While the Chicago Dyke March stressed that they were anti-Zionist and not anti-Semitic —sue me, I see the two as inextricably linked — when Hammond was booted off the news desk, they later tweeted, “LOOK AT GOD,” with finger emojis pointing upwards toward the firmament, as though to say, look who we got on our side, followed by a tweet that read, “Zio tears replenish my electrolytes!” Real talk: “zio,” is not a nice word. It is a term popularized by David Duke that rose to prominence on KKK websites. The Dyke March organizers later took this one down, but still. “Zio tears?”
On June 28, SlutWalk Chicago announced its plan to ban “Zionist displays” from its upcoming August 12 protest as well. The Slutwalk organizers discredited any linkage of anti-Zionism with anti-Semitism and again harped on the notion that, though they are the ones doing the excluding, anti-Zionism is a progressive and inclusionary belief, dontcha know?
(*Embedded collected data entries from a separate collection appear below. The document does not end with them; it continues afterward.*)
-- ==== Sys2Proof/Syntax.lean ====
section
/-!
DEFINITION. The commands of the block: one constructor for each row of the opcode table, and the operand types they use.
A command stands for one indivisible step of the module: a host access, an event at a pin or on a link, a tick boundary,
or the end of something the module was doing. What arrives from outside with it (a written value, a frame, a billet) is its operand.
-/
namespace Sys2Proof

/-- The two PCI Express functions from which the host accesses registers (R13, R19, R382). -/
inductive Pf where
  | pf0 | pf1
deriving DecidableEq, Repr

/-- The two safety inputs (R367). -/
inductive SafeCh where
  | a | b
deriving DecidableEq, Repr

/-- A malformed host access (R14, R16): an access of another size than 32 bits, read or write, or a 32-bit read of a reserved address. -/
inductive BadAccess where
  | sizeRead | sizeWrite | reservedRead | reservedWrite (v : Word)
deriving DecidableEq, Repr

/-- The request that a failed DMA read served (R386). -/
inductive DmaUser where
  | imageLoad | ucodeLoad | recovery | recorderRead | ringFetch (ring : Fin 64) | worker (w : Fin 12)
deriving DecidableEq, Repr

/-- The fields of configuration space that a write can change and that this manual gives an effect (R382, R387); and the address and data of an
entry of the MSI-X table in BAR2, for which the table of commands has no row of its own. -/
inductive CfgField where
  | powerState (d3hot : Bool) | memSpace (on : Bool) | busMaster (on : Bool) | msixEnable (on : Bool)
  | vector (vec : Fin 64) (addr : BitVec 64) (data : BitVec 32)
deriving DecidableEq, Repr

/-- What a peat store line write belonged to (R421, R422). -/
inductive PeatKind where
  | epoch | arc | lmsLeaf | checkValue | proofHours | calibration | failedMap | slotState | bootSel | keyTable | snapshot | imageLine
deriving DecidableEq, Repr

/-- A billet as the host wrote it (R392), with the slot it stands in. -/
structure Billet where
  opcode : Byte
  flags  : Byte
  prio   : Byte
  flow   : BitVec 16
  tag    : BitVec 16
  addr   : DWord
  len    : Word
  args   : List Word
deriving DecidableEq, Repr

/-- A partner heartbeat frame (R343), as received and found valid. -/
structure Heartbeat where
  state   : BitVec 8
  seq     : BitVec 16
  epoch   : Word
  mode    : BitVec 8
  flags   : BitVec 8
  cause   : BitVec 8
  trace   : BitVec 8
  hash32  : Word
  snapSeq : Word
  nak     : BitVec 16
  tb      : List Time96
deriving DecidableEq, Repr

/-- A partner slot report (R97). -/
structure SlotReport where
  valid  : Bool
  staged : Bool
  banked : Bool
  hash   : BitVec 384
deriving DecidableEq, Repr

/-- A snapshot chunk frame (R349): the chunk and the SNAP_SEQ that are due, and the payload with its CRC as it came. -/
structure SnapChunk where
  chunk : Fin 16
  seq   : Word
  bytes : List Byte
deriving DecidableEq, Repr

/-- What one lane received since the last boundary (R202 to R205, R222): the code groups as they came off the fibre, bit a of a group being its
bit 0, those up to 64 CK_FAB cycles before the boundary and those that came later; and by how many characters the other end's clock gained on
the own one. -/
structure Uplink where
  lane  : Fin 50
  slip  : Int
  chars : List (BitVec 10)
  late  : List (BitVec 10)
deriving DecidableEq, Repr

/-- What a tick boundary finds beside the lanes: how many boundaries passed unseen while the outputs were gated, and whether the partner that holds
the token commits the image of this unit's inactive slot at this boundary (R97 gives no frame that announces it). -/
structure TickNote where
  skip    : Nat
  partner : Bool
deriving DecidableEq, Repr

/-- The packet number and the ACK field in the header of a management packet (R225). -/
structure PacketHead where
  seq : Byte
  ack : Byte
deriving DecidableEq, Repr

/-- What the wake checks of a lane found (R231): the other end's fresh record, and the samples of its delay exchanges, round trip and
residence of each. -/
structure WakeReport where
  lane    : Fin 48
  cap     : List Byte
  samples : List (Nat × Nat)
deriving DecidableEq, Repr

/-- What a precision-time event message is (R324). -/
inductive SyncKind where
  | oneStep | twoStep | followUp
deriving DecidableEq, Repr

/-- A Sync or Follow_Up as received: sequence number, sending port, origin time, correctionField in 2^−16 ns, and the local count at
arrival in 2^−16 ns (R324, R325). -/
structure SyncMsg where
  kind    : SyncKind
  seq     : BitVec 16
  src     : BitVec 80
  origin  : Time96
  corr    : Int
  arrival : Nat
deriving DecidableEq, Repr

/-- An Announce as received (R324). -/
structure Announce where
  prio1 : Byte
  cls   : Byte
  acc   : Byte
  var   : BitVec 16
  prio2 : Byte
  gm    : DWord
  steps : BitVec 16
  src   : BitVec 80
  utc   : BitVec 16
deriving DecidableEq, Repr

/-- What MON measures for the live block (R452): twelve rails in mV, four currents in mA, the power in mW, and four temperatures in
1/16 °C (0x8000 where unavailable). -/
structure Measured where
  rails : List (BitVec 16)
  amps  : List (BitVec 16)
  power : Word
  temps : List (BitVec 16)
deriving DecidableEq, Repr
When Hammond and I hang up, I feel unmoored. I describe the call to another friend, a gay writer of a novel whose backdrop is the dissolution of Israel, but his vantage point on the whole situation is that all this mishegas is all a foregone conclusion, but he is often grouchy, so I’m not sure. Is it? Sometimes I’d like a two-state solution too. I care about innocent children; I like peace, even love it, and yet, all of history points to peace being impossible. I read somewhere that Jews don’t need Israel because they are so successful in America. And there you have it: the Jew as Shylock. Shylocks and warmongers and baby killers! I’d kick me out of a rally too!
Weeks later, when The Sunday Times of London fires Irish journalist Kevin Myers — a known Holocaust denier — for a blatantly anti-Semitic op-ed article, I hardly blink an eye. Though my writer friend and I do wonder where were all the editors when his screed in which he essentially called two Jewish women at the BBC “money-grubbing” went through? And why are they not fired? And is this more silencing?
I think of something inspiring Hammond said during our conversation. It was vaguely reminiscent of Churchill and I wrote it on a Post-It and taped it to the wall over my laptop: “There have been great moments in history when differences have been put aside to fight a greater menace.” I try to remember this when I talk to my accountant, but it seems no one can ever summon the faintest rumblings of dialogue when it comes to Israel and Jews. Or maybe just leave us alone at parades and we can roadmap from there.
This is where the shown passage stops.